Brief:
Write out the lines of the records from the one containing "Refusal := Sys2Proof.Machine.Refusal" to the very last, keeping each exactly as it is.

Data extract:
_ _ _ _ _ _ _
-- ==== Sys2Proof/Machine/Core.lean ====
section
/-! DEFINITION. The machine as the host sees it. -/

def Sys2Proof.core : Host.Core :=
  { State := Sys2Proof.Machine.State
    Fault := Sys2Proof.Machine.Fault
    Refusal := Sys2Proof.Machine.Refusal
    step := Sys2Proof.Machine.step
    reset := Sys2Proof.Machine.State.reset }
end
_ _ _ _ _ _ _
Exercise output:
    Refusal := Sys2Proof.Machine.Refusal
    step := Sys2Proof.Machine.step
    reset := Sys2Proof.Machine.State.reset }
end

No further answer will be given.